(Data extracted from a collection)
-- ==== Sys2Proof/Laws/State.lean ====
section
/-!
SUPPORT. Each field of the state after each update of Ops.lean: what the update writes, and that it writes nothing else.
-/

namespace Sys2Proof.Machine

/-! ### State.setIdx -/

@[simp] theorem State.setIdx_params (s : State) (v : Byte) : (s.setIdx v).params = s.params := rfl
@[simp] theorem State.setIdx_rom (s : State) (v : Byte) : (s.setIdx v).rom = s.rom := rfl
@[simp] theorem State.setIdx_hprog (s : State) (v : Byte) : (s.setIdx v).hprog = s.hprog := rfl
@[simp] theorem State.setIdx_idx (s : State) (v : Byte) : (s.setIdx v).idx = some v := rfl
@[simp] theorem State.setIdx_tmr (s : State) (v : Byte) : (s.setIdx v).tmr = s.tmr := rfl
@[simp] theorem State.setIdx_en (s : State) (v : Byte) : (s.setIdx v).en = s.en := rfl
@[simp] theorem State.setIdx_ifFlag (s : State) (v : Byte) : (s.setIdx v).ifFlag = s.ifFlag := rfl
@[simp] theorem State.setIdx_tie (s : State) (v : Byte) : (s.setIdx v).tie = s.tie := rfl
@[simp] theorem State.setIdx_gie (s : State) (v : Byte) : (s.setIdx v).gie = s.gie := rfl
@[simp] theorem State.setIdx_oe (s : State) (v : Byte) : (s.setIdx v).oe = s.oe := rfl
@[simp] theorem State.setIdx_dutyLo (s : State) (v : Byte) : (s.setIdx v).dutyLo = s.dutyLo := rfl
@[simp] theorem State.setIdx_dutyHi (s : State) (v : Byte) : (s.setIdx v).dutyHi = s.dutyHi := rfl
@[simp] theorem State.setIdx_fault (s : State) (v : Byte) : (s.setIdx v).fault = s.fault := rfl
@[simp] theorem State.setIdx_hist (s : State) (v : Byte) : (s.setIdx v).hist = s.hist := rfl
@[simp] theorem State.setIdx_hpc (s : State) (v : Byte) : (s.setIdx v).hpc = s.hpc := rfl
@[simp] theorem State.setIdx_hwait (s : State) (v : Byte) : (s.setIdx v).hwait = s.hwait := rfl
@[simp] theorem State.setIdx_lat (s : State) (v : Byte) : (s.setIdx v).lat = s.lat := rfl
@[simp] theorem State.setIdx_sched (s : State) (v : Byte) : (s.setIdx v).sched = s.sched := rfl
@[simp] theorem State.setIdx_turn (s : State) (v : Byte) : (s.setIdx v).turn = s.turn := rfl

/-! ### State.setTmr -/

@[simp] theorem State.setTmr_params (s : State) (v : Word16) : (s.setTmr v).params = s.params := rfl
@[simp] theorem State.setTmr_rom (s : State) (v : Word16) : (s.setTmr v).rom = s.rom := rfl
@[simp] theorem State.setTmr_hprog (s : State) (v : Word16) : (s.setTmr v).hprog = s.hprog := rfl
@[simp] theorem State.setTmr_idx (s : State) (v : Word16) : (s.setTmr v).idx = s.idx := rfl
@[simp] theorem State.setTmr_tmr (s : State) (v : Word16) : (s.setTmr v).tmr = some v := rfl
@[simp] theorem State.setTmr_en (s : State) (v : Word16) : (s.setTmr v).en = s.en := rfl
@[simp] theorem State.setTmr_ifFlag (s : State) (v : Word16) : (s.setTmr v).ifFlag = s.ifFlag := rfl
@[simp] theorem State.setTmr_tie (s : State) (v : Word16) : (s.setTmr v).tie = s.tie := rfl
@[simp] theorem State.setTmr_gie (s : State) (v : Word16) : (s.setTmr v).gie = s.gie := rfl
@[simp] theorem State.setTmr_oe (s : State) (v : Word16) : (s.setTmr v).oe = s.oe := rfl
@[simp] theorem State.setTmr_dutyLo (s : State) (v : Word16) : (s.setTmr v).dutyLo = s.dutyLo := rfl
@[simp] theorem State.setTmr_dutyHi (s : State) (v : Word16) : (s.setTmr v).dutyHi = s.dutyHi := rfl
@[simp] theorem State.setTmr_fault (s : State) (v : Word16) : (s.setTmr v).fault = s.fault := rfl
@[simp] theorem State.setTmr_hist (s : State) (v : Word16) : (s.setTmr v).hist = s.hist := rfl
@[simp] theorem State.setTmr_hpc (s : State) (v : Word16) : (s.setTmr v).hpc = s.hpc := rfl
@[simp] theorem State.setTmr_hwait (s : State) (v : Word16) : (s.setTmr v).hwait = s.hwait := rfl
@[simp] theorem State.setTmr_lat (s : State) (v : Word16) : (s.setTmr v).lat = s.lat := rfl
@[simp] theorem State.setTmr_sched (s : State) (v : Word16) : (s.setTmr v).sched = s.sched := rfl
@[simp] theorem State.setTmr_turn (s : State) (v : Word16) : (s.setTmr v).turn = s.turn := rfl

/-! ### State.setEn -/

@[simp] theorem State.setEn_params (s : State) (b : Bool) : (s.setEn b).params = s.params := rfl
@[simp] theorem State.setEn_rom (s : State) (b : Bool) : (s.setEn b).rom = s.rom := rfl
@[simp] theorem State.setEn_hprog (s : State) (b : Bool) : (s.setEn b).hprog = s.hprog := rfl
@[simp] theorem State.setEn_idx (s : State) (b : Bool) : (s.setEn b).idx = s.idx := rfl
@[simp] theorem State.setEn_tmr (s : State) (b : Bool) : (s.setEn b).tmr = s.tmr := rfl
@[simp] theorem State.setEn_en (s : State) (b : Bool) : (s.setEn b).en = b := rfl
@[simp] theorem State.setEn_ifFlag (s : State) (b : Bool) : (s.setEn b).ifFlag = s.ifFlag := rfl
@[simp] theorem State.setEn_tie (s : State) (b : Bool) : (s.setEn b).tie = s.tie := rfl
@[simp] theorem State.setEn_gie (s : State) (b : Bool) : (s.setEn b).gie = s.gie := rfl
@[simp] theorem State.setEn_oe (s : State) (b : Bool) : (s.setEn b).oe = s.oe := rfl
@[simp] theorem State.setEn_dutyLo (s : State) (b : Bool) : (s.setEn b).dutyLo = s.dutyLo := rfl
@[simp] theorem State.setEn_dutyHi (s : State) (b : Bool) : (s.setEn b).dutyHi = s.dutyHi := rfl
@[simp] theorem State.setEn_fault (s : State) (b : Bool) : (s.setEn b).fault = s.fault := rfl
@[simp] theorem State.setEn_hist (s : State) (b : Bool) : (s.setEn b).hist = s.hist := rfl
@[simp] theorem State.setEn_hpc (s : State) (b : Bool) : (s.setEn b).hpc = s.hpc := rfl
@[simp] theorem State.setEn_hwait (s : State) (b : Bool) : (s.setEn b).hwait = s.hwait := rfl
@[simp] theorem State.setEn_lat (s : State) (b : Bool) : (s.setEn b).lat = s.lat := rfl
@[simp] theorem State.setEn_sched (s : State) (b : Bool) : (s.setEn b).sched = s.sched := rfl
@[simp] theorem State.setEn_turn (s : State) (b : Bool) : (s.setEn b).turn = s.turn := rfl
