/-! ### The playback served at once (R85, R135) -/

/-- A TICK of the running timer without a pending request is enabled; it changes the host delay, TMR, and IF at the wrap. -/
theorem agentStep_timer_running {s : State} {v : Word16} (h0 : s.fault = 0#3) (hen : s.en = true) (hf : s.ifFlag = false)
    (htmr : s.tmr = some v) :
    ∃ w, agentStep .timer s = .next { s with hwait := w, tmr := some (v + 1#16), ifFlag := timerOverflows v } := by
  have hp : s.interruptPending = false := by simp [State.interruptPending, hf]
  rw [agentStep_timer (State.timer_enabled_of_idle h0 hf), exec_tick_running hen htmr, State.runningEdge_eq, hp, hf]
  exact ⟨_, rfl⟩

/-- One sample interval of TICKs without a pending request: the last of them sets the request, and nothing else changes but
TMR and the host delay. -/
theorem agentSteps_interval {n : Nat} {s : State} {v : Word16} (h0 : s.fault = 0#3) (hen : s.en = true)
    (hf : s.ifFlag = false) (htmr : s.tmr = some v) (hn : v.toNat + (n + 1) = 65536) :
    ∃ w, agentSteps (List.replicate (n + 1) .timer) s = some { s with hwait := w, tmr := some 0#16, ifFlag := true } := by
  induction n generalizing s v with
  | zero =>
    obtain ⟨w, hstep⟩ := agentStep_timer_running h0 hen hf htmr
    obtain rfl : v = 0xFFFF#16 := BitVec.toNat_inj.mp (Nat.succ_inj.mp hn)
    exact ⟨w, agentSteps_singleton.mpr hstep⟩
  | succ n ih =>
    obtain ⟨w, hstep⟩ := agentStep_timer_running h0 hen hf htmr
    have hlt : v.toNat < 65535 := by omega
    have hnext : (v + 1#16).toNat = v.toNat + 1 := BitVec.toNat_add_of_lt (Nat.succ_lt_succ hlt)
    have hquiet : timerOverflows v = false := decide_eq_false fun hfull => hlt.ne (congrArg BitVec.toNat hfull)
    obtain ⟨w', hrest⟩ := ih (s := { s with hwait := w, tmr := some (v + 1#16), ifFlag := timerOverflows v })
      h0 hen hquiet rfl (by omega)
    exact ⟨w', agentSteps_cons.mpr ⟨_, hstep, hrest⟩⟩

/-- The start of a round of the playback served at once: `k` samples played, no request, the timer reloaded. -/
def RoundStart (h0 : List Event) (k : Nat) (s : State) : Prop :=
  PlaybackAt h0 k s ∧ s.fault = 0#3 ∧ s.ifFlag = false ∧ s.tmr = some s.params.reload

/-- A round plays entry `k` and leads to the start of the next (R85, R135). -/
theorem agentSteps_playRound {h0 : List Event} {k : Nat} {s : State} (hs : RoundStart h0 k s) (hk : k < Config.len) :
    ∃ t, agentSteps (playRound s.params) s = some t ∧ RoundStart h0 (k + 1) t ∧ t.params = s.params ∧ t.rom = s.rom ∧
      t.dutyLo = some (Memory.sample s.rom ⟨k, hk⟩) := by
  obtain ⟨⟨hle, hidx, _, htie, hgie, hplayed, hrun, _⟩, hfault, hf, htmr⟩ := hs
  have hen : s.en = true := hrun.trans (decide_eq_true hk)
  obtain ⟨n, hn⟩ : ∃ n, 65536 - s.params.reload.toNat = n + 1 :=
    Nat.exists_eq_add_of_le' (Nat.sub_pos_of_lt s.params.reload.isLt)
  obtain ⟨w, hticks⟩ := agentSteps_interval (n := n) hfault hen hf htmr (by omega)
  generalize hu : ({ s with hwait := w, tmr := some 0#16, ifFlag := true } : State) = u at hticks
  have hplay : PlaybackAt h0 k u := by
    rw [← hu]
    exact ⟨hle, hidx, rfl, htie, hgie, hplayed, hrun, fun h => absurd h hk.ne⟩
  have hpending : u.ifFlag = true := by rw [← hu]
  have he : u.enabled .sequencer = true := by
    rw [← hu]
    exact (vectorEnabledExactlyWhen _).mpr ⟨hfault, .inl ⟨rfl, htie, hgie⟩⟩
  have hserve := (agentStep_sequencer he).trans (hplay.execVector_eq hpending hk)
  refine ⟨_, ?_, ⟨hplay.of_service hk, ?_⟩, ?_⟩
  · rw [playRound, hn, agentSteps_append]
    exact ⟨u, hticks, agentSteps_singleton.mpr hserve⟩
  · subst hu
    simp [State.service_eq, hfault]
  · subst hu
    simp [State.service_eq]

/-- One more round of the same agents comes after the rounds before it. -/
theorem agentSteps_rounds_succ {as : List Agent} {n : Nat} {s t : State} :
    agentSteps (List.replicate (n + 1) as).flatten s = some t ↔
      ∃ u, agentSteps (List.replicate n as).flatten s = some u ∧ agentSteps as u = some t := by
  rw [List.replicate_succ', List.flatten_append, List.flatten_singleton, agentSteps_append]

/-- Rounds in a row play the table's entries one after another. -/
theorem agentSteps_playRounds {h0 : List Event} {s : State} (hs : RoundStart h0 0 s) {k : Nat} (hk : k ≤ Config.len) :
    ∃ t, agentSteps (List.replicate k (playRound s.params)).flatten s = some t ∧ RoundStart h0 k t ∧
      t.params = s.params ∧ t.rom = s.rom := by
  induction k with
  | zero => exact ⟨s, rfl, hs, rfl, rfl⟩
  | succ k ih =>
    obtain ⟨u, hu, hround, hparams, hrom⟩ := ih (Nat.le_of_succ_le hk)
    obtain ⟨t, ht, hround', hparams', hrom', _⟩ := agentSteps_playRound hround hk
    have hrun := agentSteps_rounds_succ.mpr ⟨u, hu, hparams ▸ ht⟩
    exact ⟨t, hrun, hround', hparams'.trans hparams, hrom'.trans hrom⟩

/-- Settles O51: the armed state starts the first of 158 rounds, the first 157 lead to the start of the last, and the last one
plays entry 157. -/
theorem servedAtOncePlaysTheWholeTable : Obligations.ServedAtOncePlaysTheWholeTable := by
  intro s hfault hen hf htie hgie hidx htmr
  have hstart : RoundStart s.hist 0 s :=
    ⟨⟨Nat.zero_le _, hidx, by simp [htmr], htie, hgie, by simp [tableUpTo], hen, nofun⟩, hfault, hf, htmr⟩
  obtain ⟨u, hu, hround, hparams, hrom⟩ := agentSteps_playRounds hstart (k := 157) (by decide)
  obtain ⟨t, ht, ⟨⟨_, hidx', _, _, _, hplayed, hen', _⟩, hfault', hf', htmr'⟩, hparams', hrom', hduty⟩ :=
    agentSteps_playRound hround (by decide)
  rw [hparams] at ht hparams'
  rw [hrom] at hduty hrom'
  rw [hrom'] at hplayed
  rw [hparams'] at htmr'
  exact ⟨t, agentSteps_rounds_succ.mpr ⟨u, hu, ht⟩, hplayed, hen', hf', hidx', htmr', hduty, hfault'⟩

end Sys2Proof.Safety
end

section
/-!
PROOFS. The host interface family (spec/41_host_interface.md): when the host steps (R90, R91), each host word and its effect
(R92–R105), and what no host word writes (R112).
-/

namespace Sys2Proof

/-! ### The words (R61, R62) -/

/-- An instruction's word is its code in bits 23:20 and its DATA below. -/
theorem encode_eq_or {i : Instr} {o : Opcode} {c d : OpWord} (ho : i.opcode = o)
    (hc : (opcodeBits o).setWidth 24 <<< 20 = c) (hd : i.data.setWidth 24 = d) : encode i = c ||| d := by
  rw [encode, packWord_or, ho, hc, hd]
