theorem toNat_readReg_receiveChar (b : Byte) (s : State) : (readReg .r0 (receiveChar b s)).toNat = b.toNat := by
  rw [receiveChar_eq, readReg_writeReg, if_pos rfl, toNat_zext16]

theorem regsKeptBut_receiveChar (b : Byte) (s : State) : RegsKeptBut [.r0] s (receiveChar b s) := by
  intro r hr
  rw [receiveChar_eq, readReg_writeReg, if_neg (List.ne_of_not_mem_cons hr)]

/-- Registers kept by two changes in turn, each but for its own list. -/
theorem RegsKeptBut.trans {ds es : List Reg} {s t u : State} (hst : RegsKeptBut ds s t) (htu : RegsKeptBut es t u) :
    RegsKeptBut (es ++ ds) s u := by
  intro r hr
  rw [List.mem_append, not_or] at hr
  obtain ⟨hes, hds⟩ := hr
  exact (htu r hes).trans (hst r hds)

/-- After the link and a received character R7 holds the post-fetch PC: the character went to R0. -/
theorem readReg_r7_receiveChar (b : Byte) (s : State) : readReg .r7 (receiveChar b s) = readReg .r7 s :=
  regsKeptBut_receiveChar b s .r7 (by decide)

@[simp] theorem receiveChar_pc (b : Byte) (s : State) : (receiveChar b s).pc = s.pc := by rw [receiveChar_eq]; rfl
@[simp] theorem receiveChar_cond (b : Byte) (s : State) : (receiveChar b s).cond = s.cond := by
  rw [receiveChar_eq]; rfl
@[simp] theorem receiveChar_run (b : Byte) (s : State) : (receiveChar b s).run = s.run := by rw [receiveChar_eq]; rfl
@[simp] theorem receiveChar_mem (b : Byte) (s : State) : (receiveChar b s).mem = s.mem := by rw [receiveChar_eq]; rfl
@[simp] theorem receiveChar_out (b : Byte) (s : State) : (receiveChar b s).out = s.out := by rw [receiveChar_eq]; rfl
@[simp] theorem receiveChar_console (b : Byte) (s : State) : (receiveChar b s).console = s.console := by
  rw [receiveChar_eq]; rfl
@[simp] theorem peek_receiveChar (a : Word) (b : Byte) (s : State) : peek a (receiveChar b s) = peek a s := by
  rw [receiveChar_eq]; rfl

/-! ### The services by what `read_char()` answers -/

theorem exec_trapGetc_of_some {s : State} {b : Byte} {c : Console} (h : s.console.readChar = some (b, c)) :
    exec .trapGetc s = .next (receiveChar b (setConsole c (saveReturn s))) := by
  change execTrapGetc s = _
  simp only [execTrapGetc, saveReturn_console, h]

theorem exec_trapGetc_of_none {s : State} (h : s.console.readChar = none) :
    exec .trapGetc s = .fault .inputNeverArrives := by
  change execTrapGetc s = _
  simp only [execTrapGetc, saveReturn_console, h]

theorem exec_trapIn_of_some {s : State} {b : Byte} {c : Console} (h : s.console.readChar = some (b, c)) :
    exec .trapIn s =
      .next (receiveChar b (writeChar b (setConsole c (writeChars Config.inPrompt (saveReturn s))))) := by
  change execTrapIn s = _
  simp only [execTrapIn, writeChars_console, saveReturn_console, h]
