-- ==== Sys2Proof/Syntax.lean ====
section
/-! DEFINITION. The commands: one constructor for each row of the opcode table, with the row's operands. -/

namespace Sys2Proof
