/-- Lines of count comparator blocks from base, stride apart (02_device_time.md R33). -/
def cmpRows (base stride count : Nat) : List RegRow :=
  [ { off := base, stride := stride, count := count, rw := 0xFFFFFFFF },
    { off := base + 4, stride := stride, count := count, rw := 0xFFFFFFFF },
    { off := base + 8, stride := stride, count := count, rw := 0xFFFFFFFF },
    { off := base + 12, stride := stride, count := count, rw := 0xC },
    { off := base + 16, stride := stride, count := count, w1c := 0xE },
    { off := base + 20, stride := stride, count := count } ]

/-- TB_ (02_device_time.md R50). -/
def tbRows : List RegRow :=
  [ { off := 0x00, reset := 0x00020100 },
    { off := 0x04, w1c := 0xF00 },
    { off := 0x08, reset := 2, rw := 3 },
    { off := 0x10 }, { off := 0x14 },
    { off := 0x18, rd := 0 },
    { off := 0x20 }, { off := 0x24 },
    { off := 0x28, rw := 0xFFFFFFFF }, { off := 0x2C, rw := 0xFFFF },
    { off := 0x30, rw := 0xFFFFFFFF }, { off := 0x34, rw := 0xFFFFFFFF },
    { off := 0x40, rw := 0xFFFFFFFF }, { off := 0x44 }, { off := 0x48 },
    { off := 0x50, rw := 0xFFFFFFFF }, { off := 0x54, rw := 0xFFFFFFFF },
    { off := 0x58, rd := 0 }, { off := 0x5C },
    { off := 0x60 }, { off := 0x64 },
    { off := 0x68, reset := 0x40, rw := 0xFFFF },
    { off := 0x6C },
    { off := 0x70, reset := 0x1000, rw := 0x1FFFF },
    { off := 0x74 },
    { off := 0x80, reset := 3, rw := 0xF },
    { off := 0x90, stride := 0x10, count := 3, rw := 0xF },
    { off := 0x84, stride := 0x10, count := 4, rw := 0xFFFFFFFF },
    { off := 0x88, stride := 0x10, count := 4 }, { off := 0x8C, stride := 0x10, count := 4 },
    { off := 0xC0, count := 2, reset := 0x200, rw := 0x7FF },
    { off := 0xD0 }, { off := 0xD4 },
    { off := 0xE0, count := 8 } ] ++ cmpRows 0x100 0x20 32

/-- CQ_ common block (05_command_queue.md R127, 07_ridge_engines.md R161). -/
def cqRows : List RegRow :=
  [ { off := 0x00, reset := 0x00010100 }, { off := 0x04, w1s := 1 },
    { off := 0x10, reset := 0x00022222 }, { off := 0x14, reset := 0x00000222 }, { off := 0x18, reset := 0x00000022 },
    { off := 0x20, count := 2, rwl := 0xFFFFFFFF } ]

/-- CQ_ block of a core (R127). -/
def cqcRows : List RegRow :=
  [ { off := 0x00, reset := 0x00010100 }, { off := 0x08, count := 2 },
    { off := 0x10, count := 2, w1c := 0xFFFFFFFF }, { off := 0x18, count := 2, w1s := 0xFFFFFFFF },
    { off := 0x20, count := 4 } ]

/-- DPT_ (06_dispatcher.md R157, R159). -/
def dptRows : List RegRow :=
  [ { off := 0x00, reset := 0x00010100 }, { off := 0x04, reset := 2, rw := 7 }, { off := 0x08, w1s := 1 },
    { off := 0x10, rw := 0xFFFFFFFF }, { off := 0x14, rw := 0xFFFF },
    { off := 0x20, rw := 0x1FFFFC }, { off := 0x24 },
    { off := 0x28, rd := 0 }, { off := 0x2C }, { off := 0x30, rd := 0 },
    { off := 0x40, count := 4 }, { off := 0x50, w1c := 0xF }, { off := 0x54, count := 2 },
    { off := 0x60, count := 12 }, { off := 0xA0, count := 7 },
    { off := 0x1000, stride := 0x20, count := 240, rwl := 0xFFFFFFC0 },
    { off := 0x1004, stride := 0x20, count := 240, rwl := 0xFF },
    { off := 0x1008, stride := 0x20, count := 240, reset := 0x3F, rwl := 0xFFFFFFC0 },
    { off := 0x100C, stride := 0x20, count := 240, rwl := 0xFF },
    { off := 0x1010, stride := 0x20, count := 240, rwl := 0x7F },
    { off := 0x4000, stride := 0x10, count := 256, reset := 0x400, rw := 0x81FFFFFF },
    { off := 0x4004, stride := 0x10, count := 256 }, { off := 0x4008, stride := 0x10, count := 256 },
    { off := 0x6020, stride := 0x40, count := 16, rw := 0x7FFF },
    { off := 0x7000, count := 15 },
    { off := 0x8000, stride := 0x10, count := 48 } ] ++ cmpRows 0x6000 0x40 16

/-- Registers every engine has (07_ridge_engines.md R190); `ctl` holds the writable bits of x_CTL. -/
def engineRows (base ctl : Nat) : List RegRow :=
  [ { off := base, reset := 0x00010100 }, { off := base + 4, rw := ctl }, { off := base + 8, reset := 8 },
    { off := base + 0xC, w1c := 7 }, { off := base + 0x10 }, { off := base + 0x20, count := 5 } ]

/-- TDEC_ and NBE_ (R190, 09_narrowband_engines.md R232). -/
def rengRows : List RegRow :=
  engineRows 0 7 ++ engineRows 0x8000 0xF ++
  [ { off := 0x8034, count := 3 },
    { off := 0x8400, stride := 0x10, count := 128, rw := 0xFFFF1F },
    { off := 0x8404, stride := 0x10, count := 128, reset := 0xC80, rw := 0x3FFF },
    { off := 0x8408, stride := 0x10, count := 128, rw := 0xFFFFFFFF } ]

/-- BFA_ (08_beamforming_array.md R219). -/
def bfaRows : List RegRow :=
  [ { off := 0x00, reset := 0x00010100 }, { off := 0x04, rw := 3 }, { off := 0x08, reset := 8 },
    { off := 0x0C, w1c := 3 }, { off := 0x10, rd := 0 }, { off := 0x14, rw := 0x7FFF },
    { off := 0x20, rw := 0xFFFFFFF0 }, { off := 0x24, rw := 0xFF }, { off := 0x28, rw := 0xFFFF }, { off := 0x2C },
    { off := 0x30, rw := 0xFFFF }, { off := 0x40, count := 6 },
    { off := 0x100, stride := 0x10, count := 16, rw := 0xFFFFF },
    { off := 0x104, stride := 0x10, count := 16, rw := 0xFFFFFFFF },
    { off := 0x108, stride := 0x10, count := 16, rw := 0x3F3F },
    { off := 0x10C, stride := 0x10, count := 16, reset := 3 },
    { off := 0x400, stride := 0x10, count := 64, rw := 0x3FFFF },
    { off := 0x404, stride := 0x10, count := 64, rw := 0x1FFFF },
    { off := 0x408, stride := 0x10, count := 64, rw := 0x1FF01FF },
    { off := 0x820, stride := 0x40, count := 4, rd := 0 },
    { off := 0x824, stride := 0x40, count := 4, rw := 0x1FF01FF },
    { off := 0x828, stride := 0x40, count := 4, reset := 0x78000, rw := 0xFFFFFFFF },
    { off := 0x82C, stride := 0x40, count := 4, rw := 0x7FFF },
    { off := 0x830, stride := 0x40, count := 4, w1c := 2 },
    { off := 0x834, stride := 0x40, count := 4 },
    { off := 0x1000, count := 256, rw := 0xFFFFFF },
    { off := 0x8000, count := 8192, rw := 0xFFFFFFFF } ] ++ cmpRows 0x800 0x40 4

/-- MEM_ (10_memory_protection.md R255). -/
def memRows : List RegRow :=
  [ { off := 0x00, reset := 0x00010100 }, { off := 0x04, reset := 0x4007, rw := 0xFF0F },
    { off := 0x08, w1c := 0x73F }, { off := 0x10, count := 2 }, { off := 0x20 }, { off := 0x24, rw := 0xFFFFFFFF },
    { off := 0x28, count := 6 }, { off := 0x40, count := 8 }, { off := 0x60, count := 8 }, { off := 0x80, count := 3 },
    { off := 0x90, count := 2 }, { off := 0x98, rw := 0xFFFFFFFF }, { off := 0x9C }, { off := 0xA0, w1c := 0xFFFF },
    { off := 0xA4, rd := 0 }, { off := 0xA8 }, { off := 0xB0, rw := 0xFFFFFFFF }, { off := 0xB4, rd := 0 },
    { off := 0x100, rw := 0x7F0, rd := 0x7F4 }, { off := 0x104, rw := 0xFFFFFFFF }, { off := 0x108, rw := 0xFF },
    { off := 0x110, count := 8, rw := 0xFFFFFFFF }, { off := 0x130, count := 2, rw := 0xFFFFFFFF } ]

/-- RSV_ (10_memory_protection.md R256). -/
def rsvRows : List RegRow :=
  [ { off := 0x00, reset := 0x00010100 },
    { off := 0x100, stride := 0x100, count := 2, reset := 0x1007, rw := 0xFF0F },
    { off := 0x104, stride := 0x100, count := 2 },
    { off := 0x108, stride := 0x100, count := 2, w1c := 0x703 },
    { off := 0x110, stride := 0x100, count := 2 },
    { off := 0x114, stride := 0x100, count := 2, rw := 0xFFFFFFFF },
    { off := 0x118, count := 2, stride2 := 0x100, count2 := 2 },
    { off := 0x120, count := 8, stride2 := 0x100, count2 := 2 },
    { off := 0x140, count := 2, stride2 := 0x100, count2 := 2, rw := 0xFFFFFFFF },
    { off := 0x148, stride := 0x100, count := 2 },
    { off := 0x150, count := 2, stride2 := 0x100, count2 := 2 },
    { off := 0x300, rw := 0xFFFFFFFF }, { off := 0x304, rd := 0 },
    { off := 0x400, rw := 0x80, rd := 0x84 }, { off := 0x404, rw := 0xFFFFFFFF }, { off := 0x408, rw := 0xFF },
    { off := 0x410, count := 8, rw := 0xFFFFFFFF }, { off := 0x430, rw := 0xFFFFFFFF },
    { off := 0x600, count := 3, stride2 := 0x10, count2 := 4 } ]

### Exercise
Lines of the data that include the string "each" are to be counted; report the total by itself.

### Result
4